TheNaze73 · 25/12/2017 23:12

It's just dull and lacking in imagination, like a Valentine's Day proposal

Spot on, it’s such a cliché

Italiangreyhound · 25/12/2017 23:14

"I just think, choose one of the other 364 days (minus other people's B'days, anniversaries etc)."

Presumably one person proposed so that is the person your friend should be angry at. If that was not her sister, then it is not her sister's fault.

"I think the whole wedding was planned over Christmas dinner!"

So your friend would rather have not been there for all that? Would rather all that happened when she was not around?

I think it would be annoying if it took the whole day but that means either the parents would not talk about anything else, at all, all day or your friend did not try and bring up any other topic of conversation.

So slightly annoying for it to take up every conversations all day, yes, but not unreasonable to announce on Christmas day.

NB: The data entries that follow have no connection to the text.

-- ==== Sys2Proof/Laws/State.lean ====
section
/-! SUPPORT. One lemma per field per update of State, so that no later proof unfolds a record update. -/

namespace Sys2Proof.Machine

variable (s : State)

/-! ### `setReg` -/

@[simp] theorem State.setReg_v (x : Nibble) (b : Byte) : (s.setReg x b).v = s.v.set x.toNat b := rfl
@[simp] theorem State.setReg_iReg (x : Nibble) (b : Byte) : (s.setReg x b).iReg = s.iReg := rfl
@[simp] theorem State.setReg_pc (x : Nibble) (b : Byte) : (s.setReg x b).pc = s.pc := rfl
@[simp] theorem State.setReg_sp (x : Nibble) (b : Byte) : (s.setReg x b).sp = s.sp := rfl
@[simp] theorem State.setReg_stack (x : Nibble) (b : Byte) : (s.setReg x b).stack = s.stack := rfl
@[simp] theorem State.setReg_dt (x : Nibble) (b : Byte) : (s.setReg x b).dt = s.dt := rfl
@[simp] theorem State.setReg_st (x : Nibble) (b : Byte) : (s.setReg x b).st = s.st := rfl
@[simp] theorem State.setReg_keys (x : Nibble) (b : Byte) : (s.setReg x b).keys = s.keys := rfl
@[simp] theorem State.setReg_fb (x : Nibble) (b : Byte) : (s.setReg x b).fb = s.fb := rfl
@[simp] theorem State.setReg_mem (x : Nibble) (b : Byte) : (s.setReg x b).mem = s.mem := rfl
@[simp] theorem State.setReg_cpuLoop (x : Nibble) (b : Byte) : (s.setReg x b).cpuLoop = s.cpuLoop := rfl
@[simp] theorem State.setReg_timerLoop (x : Nibble) (b : Byte) : (s.setReg x b).timerLoop = s.timerLoop := rfl
@[simp] theorem State.setReg_displayLoop (x : Nibble) (b : Byte) : (s.setReg x b).displayLoop = s.displayLoop := rfl
@[simp] theorem State.setReg_fault (x : Nibble) (b : Byte) : (s.setReg x b).fault = s.fault := rfl
@[simp] theorem State.setReg_unimpl (x : Nibble) (b : Byte) : (s.setReg x b).unimpl = s.unimpl := rfl
@[simp] theorem State.setReg_params (x : Nibble) (b : Byte) : (s.setReg x b).params = s.params := rfl
@[simp] theorem State.setReg_agenda (x : Nibble) (b : Byte) : (s.setReg x b).agenda = s.agenda := rfl
@[simp] theorem State.setReg_rounds (x : Nibble) (b : Byte) : (s.setReg x b).rounds = s.rounds := rfl
@[simp] theorem State.setReg_draws (x : Nibble) (b : Byte) : (s.setReg x b).draws = s.draws := rfl
@[simp] theorem State.setReg_drawCount (x : Nibble) (b : Byte) : (s.setReg x b).drawCount = s.drawCount := rfl
@[simp] theorem State.setReg_out (x : Nibble) (b : Byte) : (s.setReg x b).out = s.out := rfl

/-! ### `setI` -/

@[simp] theorem State.setI_v (a : Word) : (s.setI a).v = s.v := rfl
@[simp] theorem State.setI_iReg (a : Word) : (s.setI a).iReg = a := rfl
@[simp] theorem State.setI_pc (a : Word) : (s.setI a).pc = s.pc := rfl
@[simp] theorem State.setI_sp (a : Word) : (s.setI a).sp = s.sp := rfl
@[simp] theorem State.setI_stack (a : Word) : (s.setI a).stack = s.stack := rfl
@[simp] theorem State.setI_dt (a : Word) : (s.setI a).dt = s.dt := rfl
@[simp] theorem State.setI_st (a : Word) : (s.setI a).st = s.st := rfl
@[simp] theorem State.setI_keys (a : Word) : (s.setI a).keys = s.keys := rfl
@[simp] theorem State.setI_fb (a : Word) : (s.setI a).fb = s.fb := rfl
@[simp] theorem State.setI_mem (a : Word) : (s.setI a).mem = s.mem := rfl
@[simp] theorem State.setI_cpuLoop (a : Word) : (s.setI a).cpuLoop = s.cpuLoop := rfl
@[simp] theorem State.setI_timerLoop (a : Word) : (s.setI a).timerLoop = s.timerLoop := rfl
@[simp] theorem State.setI_displayLoop (a : Word) : (s.setI a).displayLoop = s.displayLoop := rfl
@[simp] theorem State.setI_fault (a : Word) : (s.setI a).fault = s.fault := rfl
@[simp] theorem State.setI_unimpl (a : Word) : (s.setI a).unimpl = s.unimpl := rfl
@[simp] theorem State.setI_params (a : Word) : (s.setI a).params = s.params := rfl
@[simp] theorem State.setI_agenda (a : Word) : (s.setI a).agenda = s.agenda := rfl
@[simp] theorem State.setI_rounds (a : Word) : (s.setI a).rounds = s.rounds := rfl
@[simp] theorem State.setI_draws (a : Word) : (s.setI a).draws = s.draws := rfl
@[simp] theorem State.setI_drawCount (a : Word) : (s.setI a).drawCount = s.drawCount := rfl
@[simp] theorem State.setI_out (a : Word) : (s.setI a).out = s.out := rfl

/-! ### `setPc` -/

@[simp] theorem State.setPc_v (a : Word) : (s.setPc a).v = s.v := rfl
@[simp] theorem State.setPc_iReg (a : Word) : (s.setPc a).iReg = s.iReg := rfl
@[simp] theorem State.setPc_pc (a : Word) : (s.setPc a).pc = a := rfl
@[simp] theorem State.setPc_sp (a : Word) : (s.setPc a).sp = s.sp := rfl
@[simp] theorem State.setPc_stack (a : Word) : (s.setPc a).stack = s.stack := rfl
@[simp] theorem State.setPc_dt (a : Word) : (s.setPc a).dt = s.dt := rfl
@[simp] theorem State.setPc_st (a : Word) : (s.setPc a).st = s.st := rfl
@[simp] theorem State.setPc_keys (a : Word) : (s.setPc a).keys = s.keys := rfl
@[simp] theorem State.setPc_fb (a : Word) : (s.setPc a).fb = s.fb := rfl
@[simp] theorem State.setPc_mem (a : Word) : (s.setPc a).mem = s.mem := rfl
@[simp] theorem State.setPc_cpuLoop (a : Word) : (s.setPc a).cpuLoop = s.cpuLoop := rfl
@[simp] theorem State.setPc_timerLoop (a : Word) : (s.setPc a).timerLoop = s.timerLoop := rfl
@[simp] theorem State.setPc_displayLoop (a : Word) : (s.setPc a).displayLoop = s.displayLoop := rfl
@[simp] theorem State.setPc_fault (a : Word) : (s.setPc a).fault = s.fault := rfl
@[simp] theorem State.setPc_unimpl (a : Word) : (s.setPc a).unimpl = s.unimpl := rfl
@[simp] theorem State.setPc_params (a : Word) : (s.setPc a).params = s.params := rfl
@[simp] theorem State.setPc_agenda (a : Word) : (s.setPc a).agenda = s.agenda := rfl
@[simp] theorem State.setPc_rounds (a : Word) : (s.setPc a).rounds = s.rounds := rfl
@[simp] theorem State.setPc_draws (a : Word) : (s.setPc a).draws = s.draws := rfl
@[simp] theorem State.setPc_drawCount (a : Word) : (s.setPc a).drawCount = s.drawCount := rfl
@[simp] theorem State.setPc_out (a : Word) : (s.setPc a).out = s.out := rfl

/-! ### `setDt` -/

@[simp] theorem State.setDt_v (b : Byte) : (s.setDt b).v = s.v := rfl
@[simp] theorem State.setDt_iReg (b : Byte) : (s.setDt b).iReg = s.iReg := rfl
@[simp] theorem State.setDt_pc (b : Byte) : (s.setDt b).pc = s.pc := rfl
@[simp] theorem State.setDt_sp (b : Byte) : (s.setDt b).sp = s.sp := rfl
@[simp] theorem State.setDt_stack (b : Byte) : (s.setDt b).stack = s.stack := rfl
@[simp] theorem State.setDt_dt (b : Byte) : (s.setDt b).dt = b := rfl
@[simp] theorem State.setDt_st (b : Byte) : (s.setDt b).st = s.st := rfl
@[simp] theorem State.setDt_keys (b : Byte) : (s.setDt b).keys = s.keys := rfl
@[simp] theorem State.setDt_fb (b : Byte) : (s.setDt b).fb = s.fb := rfl
@[simp] theorem State.setDt_mem (b : Byte) : (s.setDt b).mem = s.mem := rfl
@[simp] theorem State.setDt_cpuLoop (b : Byte) : (s.setDt b).cpuLoop = s.cpuLoop := rfl
@[simp] theorem State.setDt_timerLoop (b : Byte) : (s.setDt b).timerLoop = s.timerLoop := rfl
@[simp] theorem State.setDt_displayLoop (b : Byte) : (s.setDt b).displayLoop = s.displayLoop := rfl
@[simp] theorem State.setDt_fault (b : Byte) : (s.setDt b).fault = s.fault := rfl
@[simp] theorem State.setDt_unimpl (b : Byte) : (s.setDt b).unimpl = s.unimpl := rfl
@[simp] theorem State.setDt_params (b : Byte) : (s.setDt b).params = s.params := rfl
@[simp] theorem State.setDt_agenda (b : Byte) : (s.setDt b).agenda = s.agenda := rfl
@[simp] theorem State.setDt_rounds (b : Byte) : (s.setDt b).rounds = s.rounds := rfl
@[simp] theorem State.setDt_draws (b : Byte) : (s.setDt b).draws = s.draws := rfl
@[simp] theorem State.setDt_drawCount (b : Byte) : (s.setDt b).drawCount = s.drawCount := rfl
@[simp] theorem State.setDt_out (b : Byte) : (s.setDt b).out = s.out := rfl

/-! ### `setSt` -/

@[simp] theorem State.setSt_v (b : Byte) : (s.setSt b).v = s.v := rfl
@[simp] theorem State.setSt_iReg (b : Byte) : (s.setSt b).iReg = s.iReg := rfl
@[simp] theorem State.setSt_pc (b : Byte) : (s.setSt b).pc = s.pc := rfl
@[simp] theorem State.setSt_sp (b : Byte) : (s.setSt b).sp = s.sp := rfl
@[simp] theorem State.setSt_stack (b : Byte) : (s.setSt b).stack = s.stack := rfl
@[simp] theorem State.setSt_dt (b : Byte) : (s.setSt b).dt = s.dt := rfl
@[simp] theorem State.setSt_st (b : Byte) : (s.setSt b).st = b := rfl
@[simp] theorem State.setSt_keys (b : Byte) : (s.setSt b).keys = s.keys := rfl
@[simp] theorem State.setSt_fb (b : Byte) : (s.setSt b).fb = s.fb := rfl
@[simp] theorem State.setSt_mem (b : Byte) : (s.setSt b).mem = s.mem := rfl
@[simp] theorem State.setSt_cpuLoop (b : Byte) : (s.setSt b).cpuLoop = s.cpuLoop := rfl
@[simp] theorem State.setSt_timerLoop (b : Byte) : (s.setSt b).timerLoop = s.timerLoop := rfl
@[simp] theorem State.setSt_displayLoop (b : Byte) : (s.setSt b).displayLoop = s.displayLoop := rfl
@[simp] theorem State.setSt_fault (b : Byte) : (s.setSt b).fault = s.fault := rfl
@[simp] theorem State.setSt_unimpl (b : Byte) : (s.setSt b).unimpl = s.unimpl := rfl
@[simp] theorem State.setSt_params (b : Byte) : (s.setSt b).params = s.params := rfl
@[simp] theorem State.setSt_agenda (b : Byte) : (s.setSt b).agenda = s.agenda := rfl
@[simp] theorem State.setSt_rounds (b : Byte) : (s.setSt b).rounds = s.rounds := rfl
@[simp] theorem State.setSt_draws (b : Byte) : (s.setSt b).draws = s.draws := rfl
@[simp] theorem State.setSt_drawCount (b : Byte) : (s.setSt b).drawCount = s.drawCount := rfl
@[simp] theorem State.setSt_out (b : Byte) : (s.setSt b).out = s.out := rfl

PortlyWino · 25/12/2017 23:15

Christmas is an excellent time to impart happy news like an engagement, or new baby as long as it doesn't takeover the food or,present opening part. Then again, some people take the piss and some others will take offence whenever such an announcement is made,

ermagerdsnur · 25/12/2017 23:16

My DH had technically proposed months earlier, took me shopping for a ring and had it put aside in the jewellers and was going in each month to pay it off (we were very young at the time and it was a lot of money!) so I wasn't expecting it for a long while.

Close to Christmas he went in and paid it all off and surprised me with it on Christmas Day.

I don't see that as dull and unimaginative at all Confused

PortlyWino · 25/12/2017 23:16

Someone else's birthday or other personal celebrations not on though.